(Stored data)
"""

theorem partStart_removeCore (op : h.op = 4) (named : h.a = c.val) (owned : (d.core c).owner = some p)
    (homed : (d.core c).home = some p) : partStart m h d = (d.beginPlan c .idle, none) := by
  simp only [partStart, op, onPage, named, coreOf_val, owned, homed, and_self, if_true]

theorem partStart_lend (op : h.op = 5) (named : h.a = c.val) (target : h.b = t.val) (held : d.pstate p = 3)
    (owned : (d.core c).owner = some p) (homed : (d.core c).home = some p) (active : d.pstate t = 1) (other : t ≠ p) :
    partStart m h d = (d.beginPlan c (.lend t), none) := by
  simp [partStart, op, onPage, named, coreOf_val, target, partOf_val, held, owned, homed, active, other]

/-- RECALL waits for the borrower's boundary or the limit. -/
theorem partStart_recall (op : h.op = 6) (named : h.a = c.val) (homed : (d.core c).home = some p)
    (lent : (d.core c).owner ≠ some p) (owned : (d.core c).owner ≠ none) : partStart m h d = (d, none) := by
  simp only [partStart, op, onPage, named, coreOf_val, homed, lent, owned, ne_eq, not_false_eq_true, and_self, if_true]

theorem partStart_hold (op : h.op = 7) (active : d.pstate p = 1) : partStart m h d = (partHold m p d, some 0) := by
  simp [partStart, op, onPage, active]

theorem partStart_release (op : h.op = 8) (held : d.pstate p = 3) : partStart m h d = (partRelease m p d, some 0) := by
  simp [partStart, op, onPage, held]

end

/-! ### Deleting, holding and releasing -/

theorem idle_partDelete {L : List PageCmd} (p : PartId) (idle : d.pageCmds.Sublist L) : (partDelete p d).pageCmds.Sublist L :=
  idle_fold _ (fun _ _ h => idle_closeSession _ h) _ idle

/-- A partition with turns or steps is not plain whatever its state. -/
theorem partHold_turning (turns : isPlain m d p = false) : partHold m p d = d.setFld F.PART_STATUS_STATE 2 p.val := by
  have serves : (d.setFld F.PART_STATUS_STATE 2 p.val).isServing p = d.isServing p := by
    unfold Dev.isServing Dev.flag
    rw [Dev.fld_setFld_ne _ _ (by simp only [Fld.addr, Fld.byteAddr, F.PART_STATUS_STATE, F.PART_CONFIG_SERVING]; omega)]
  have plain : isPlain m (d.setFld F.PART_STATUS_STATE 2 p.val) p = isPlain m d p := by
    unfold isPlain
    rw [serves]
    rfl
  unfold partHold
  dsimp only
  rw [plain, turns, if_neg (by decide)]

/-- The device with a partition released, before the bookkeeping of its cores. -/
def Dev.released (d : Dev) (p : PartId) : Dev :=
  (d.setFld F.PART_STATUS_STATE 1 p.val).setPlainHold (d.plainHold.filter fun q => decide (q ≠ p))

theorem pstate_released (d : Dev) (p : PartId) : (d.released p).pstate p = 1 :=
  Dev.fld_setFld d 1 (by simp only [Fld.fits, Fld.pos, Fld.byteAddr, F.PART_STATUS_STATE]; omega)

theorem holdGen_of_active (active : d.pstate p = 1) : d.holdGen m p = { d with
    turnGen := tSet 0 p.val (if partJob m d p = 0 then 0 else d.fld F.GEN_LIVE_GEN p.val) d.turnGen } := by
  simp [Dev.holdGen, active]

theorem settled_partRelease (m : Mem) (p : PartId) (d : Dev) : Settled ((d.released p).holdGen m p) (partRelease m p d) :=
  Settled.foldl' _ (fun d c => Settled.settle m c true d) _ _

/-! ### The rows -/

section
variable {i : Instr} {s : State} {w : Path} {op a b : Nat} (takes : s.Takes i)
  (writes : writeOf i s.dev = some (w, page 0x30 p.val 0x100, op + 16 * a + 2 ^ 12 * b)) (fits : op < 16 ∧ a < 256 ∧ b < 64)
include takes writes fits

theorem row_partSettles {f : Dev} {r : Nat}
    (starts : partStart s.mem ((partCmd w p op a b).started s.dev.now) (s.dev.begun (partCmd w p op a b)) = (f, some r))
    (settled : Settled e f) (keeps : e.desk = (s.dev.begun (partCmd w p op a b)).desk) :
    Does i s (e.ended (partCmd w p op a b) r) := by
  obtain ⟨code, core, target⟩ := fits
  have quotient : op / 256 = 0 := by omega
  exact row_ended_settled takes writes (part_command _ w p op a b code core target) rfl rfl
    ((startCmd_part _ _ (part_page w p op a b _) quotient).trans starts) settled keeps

"""

Provide the number of lines in the records above containing the string "decide", and write nothing more.

◆ **THE COMPLETED TASK**
2